_Directions for this task_.
In the records below, find the line that contains "have outside : outsideFrame" and the line that contains "(List.mem_cons_of_mem _ List.mem_cons_self)", then retype exactly those two lines and every line between them.

Dataset entries:
..........
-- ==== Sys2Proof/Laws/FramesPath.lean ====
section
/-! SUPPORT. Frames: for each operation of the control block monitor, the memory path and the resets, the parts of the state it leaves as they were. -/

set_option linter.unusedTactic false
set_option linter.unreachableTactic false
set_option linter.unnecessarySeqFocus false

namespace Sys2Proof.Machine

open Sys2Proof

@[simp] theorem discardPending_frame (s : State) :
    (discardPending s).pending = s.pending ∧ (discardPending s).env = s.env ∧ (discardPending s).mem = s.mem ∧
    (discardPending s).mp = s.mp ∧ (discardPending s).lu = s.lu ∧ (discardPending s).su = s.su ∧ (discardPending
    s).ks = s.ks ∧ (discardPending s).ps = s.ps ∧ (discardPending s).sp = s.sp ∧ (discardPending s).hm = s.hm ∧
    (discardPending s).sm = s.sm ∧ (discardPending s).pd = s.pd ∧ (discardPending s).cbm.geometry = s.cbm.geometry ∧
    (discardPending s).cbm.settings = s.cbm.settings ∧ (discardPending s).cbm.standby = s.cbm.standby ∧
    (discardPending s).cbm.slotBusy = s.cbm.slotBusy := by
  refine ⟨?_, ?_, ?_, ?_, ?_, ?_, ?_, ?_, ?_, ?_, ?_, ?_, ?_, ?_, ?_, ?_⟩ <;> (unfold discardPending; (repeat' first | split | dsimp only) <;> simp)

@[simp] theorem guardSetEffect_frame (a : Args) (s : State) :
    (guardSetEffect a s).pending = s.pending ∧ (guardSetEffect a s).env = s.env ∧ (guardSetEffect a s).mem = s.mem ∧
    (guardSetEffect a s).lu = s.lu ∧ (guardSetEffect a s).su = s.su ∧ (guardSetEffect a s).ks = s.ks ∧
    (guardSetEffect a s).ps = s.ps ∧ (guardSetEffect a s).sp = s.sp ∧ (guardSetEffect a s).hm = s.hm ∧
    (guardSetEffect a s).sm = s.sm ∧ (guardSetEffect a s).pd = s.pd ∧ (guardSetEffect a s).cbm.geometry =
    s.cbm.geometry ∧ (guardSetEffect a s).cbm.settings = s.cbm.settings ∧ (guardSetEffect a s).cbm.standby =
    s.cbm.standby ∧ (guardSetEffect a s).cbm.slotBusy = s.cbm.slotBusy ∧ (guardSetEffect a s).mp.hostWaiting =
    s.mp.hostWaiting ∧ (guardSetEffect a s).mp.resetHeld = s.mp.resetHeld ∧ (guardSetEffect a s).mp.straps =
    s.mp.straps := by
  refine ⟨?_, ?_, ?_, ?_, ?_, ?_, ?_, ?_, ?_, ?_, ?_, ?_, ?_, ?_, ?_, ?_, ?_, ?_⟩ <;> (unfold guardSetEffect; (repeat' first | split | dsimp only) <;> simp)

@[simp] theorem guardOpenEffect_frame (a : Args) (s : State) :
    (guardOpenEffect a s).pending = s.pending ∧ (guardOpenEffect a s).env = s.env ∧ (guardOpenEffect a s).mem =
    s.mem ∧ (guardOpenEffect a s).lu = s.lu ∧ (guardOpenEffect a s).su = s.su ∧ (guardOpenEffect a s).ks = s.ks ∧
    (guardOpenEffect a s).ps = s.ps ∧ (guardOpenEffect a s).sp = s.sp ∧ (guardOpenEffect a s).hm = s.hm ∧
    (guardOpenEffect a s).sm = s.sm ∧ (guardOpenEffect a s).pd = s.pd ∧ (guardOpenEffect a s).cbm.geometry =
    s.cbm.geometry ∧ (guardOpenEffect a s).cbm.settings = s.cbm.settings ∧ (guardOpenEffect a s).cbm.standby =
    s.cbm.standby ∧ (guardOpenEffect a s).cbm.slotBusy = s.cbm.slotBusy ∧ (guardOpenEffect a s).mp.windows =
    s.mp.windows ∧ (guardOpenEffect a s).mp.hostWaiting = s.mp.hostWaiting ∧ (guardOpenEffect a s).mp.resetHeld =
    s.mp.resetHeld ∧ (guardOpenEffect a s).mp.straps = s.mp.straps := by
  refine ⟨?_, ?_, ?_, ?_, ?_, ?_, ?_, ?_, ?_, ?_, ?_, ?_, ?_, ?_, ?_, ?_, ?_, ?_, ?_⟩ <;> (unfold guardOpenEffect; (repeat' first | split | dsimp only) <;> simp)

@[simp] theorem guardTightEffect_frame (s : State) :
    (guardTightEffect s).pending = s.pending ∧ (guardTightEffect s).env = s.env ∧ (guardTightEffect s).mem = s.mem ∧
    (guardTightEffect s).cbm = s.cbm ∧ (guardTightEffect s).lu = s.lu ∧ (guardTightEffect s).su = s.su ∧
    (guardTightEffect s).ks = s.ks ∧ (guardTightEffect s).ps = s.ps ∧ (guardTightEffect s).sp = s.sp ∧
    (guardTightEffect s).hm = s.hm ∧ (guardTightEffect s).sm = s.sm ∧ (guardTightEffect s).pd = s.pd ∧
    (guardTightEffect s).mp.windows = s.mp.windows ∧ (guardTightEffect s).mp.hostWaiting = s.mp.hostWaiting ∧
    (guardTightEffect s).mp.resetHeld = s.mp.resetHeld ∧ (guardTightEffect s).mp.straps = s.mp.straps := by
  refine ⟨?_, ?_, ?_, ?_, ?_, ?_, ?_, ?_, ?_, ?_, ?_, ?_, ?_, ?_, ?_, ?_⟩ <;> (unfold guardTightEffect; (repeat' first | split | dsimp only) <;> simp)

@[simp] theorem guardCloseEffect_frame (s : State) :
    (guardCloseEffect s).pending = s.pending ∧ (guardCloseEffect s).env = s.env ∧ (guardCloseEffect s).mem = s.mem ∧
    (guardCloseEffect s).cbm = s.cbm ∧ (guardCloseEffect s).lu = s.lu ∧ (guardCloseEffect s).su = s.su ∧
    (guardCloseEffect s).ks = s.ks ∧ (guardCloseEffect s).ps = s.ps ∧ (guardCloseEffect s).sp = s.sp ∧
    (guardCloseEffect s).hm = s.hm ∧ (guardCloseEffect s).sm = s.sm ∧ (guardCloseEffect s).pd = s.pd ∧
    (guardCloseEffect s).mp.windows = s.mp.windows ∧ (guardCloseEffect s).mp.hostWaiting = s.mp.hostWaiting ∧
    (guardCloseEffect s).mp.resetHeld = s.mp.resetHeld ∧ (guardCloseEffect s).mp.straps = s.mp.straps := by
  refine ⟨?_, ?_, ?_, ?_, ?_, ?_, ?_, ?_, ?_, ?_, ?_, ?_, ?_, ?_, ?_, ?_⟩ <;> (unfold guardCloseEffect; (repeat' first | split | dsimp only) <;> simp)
..........
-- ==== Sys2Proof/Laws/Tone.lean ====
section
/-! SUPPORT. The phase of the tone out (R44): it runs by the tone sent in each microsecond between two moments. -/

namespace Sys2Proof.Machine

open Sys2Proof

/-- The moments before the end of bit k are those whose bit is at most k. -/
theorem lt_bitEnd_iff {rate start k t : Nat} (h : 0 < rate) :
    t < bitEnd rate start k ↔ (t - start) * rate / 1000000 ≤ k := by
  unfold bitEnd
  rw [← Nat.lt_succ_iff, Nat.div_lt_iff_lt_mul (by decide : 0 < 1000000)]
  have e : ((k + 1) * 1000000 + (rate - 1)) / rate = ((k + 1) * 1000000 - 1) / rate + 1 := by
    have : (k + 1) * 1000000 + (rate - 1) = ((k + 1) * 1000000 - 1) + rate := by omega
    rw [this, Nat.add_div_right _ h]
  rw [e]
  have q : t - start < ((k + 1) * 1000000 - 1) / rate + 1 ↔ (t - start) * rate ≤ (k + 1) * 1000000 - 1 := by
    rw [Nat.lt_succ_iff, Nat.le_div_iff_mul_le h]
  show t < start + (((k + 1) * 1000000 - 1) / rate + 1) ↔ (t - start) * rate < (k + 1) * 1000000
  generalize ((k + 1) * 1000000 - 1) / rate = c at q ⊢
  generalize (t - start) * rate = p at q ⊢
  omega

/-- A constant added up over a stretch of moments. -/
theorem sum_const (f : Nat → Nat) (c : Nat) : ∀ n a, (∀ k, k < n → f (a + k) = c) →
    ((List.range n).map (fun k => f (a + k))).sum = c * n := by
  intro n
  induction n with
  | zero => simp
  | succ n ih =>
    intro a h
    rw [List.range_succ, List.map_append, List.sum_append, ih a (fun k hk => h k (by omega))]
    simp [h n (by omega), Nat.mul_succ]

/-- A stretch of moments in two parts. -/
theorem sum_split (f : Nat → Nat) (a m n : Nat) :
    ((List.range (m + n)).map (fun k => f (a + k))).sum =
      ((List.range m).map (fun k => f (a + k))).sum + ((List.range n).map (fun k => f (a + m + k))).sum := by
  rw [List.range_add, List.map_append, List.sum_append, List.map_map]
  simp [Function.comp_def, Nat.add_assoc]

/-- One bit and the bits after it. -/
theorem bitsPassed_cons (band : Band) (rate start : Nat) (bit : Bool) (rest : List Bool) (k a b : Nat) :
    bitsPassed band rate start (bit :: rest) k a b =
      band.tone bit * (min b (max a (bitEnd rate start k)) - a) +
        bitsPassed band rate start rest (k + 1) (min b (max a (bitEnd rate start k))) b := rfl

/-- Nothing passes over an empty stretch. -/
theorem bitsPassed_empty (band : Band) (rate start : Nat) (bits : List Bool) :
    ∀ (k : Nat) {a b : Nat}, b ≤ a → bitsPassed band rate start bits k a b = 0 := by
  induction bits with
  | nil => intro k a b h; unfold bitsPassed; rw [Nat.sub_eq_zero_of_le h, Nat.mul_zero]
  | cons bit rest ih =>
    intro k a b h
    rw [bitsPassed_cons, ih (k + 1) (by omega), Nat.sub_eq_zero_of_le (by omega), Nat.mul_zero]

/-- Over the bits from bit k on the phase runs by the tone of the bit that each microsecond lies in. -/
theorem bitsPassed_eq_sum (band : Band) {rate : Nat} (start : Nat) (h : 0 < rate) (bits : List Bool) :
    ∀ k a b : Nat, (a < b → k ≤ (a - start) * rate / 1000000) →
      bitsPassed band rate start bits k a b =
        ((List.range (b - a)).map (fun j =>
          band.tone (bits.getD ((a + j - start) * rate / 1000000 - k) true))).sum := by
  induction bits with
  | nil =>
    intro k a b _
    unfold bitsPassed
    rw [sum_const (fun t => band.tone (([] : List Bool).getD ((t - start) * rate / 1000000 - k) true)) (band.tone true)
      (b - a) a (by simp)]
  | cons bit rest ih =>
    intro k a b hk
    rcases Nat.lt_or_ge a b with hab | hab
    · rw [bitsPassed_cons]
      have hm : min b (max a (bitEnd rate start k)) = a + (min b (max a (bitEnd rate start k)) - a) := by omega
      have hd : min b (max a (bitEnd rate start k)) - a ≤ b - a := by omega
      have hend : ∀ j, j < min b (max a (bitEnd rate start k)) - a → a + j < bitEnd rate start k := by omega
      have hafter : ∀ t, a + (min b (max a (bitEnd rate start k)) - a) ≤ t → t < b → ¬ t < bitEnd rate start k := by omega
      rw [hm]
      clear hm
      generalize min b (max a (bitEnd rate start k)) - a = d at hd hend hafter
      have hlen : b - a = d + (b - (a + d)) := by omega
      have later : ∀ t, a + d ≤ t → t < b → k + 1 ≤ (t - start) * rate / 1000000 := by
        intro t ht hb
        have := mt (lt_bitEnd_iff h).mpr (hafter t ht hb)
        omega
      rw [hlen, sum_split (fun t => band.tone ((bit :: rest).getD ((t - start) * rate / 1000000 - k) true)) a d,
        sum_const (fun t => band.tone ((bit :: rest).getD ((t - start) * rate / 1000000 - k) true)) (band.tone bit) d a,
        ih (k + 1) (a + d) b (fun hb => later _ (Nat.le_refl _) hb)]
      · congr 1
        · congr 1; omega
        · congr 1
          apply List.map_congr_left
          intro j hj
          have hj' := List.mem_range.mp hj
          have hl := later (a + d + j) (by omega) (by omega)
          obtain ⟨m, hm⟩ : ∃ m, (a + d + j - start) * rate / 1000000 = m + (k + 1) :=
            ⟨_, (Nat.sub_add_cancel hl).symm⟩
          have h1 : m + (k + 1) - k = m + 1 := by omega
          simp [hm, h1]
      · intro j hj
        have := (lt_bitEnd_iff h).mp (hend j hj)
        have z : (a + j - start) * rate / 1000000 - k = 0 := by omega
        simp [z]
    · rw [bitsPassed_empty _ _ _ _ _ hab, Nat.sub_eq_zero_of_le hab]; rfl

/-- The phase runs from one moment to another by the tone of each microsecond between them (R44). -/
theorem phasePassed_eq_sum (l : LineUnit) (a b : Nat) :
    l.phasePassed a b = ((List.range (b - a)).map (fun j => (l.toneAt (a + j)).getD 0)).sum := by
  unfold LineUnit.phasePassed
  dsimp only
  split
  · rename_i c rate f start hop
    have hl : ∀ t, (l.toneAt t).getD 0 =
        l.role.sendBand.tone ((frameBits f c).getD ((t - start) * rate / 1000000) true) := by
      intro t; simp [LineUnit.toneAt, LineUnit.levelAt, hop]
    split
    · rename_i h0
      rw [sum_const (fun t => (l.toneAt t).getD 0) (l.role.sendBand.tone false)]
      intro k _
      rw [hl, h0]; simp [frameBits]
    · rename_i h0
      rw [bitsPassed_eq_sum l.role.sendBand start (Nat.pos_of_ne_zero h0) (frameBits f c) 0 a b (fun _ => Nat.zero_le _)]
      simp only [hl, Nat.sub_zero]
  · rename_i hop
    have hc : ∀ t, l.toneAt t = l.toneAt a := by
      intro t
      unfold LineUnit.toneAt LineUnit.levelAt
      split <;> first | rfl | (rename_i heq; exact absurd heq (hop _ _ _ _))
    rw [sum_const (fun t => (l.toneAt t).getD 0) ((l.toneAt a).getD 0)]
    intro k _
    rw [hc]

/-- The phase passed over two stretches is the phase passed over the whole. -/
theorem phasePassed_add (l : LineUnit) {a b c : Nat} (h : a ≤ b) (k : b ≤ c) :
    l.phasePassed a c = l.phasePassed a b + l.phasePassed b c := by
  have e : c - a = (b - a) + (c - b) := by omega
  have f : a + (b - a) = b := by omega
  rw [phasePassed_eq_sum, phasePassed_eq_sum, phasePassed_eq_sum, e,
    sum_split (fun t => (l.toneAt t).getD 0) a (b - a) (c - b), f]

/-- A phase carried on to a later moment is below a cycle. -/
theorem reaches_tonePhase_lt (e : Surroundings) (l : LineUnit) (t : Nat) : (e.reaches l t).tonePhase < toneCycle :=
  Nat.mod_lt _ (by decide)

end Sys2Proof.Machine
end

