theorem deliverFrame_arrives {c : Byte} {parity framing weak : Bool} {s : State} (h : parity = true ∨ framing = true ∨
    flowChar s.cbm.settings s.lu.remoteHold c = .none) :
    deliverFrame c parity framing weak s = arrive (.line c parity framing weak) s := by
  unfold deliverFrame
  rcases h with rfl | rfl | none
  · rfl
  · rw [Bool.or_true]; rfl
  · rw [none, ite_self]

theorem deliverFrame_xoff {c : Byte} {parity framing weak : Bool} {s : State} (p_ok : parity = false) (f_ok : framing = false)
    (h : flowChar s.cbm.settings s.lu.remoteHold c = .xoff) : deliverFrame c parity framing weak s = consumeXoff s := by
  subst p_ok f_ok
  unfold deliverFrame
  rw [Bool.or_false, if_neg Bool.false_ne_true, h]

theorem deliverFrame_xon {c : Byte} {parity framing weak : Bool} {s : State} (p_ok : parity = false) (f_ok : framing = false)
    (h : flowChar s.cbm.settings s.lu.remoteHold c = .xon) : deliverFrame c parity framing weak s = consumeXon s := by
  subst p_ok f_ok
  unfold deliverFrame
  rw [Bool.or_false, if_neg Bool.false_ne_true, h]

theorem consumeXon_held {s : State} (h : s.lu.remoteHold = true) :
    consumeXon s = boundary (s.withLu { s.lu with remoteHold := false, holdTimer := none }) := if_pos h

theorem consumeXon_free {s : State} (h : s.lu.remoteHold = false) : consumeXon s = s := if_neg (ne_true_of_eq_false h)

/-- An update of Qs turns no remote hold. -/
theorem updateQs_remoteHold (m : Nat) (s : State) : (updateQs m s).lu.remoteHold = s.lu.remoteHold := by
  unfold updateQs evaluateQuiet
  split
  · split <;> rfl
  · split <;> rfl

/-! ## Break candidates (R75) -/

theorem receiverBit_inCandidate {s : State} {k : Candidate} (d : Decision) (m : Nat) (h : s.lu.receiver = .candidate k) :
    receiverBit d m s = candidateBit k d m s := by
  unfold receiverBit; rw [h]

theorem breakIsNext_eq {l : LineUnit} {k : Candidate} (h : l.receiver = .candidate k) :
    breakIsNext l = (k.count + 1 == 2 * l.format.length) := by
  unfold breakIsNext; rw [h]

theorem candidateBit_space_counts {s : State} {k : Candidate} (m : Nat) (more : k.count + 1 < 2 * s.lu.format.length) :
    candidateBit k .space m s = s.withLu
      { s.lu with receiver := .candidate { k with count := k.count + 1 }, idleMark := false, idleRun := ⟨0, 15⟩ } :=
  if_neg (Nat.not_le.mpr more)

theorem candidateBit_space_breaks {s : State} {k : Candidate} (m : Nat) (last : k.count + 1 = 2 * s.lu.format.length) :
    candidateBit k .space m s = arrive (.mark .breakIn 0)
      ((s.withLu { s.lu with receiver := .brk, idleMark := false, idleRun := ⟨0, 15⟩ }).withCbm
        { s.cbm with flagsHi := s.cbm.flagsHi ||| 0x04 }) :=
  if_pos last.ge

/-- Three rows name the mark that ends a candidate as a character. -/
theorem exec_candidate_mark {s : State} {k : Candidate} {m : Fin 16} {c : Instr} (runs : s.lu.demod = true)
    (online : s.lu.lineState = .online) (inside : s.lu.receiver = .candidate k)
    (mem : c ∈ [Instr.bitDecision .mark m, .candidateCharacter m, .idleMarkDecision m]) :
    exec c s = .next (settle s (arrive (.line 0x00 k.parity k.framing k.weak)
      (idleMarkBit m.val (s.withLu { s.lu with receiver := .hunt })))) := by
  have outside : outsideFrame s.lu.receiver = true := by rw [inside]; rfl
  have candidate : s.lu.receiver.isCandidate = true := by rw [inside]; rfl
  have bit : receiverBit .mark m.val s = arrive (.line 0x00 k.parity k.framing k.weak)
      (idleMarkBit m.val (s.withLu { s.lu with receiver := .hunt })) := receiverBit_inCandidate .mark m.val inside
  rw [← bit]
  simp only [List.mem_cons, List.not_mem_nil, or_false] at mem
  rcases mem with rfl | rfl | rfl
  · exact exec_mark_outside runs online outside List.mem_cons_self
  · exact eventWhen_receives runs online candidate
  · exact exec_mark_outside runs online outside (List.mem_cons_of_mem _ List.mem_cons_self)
..........
_Problem solution_.
  have outside : outsideFrame s.lu.receiver = true := by rw [inside]; rfl
  have candidate : s.lu.receiver.isCandidate = true := by rw [inside]; rfl
  have bit : receiverBit .mark m.val s = arrive (.line 0x00 k.parity k.framing k.weak)
      (idleMarkBit m.val (s.withLu { s.lu with receiver := .hunt })) := receiverBit_inCandidate .mark m.val inside
  rw [← bit]
  simp only [List.mem_cons, List.not_mem_nil, or_false] at mem
  rcases mem with rfl | rfl | rfl
  · exact exec_mark_outside runs online outside List.mem_cons_self
  · exact eventWhen_receives runs online candidate
  · exact exec_mark_outside runs online outside (List.mem_cons_of_mem _ List.mem_cons_self)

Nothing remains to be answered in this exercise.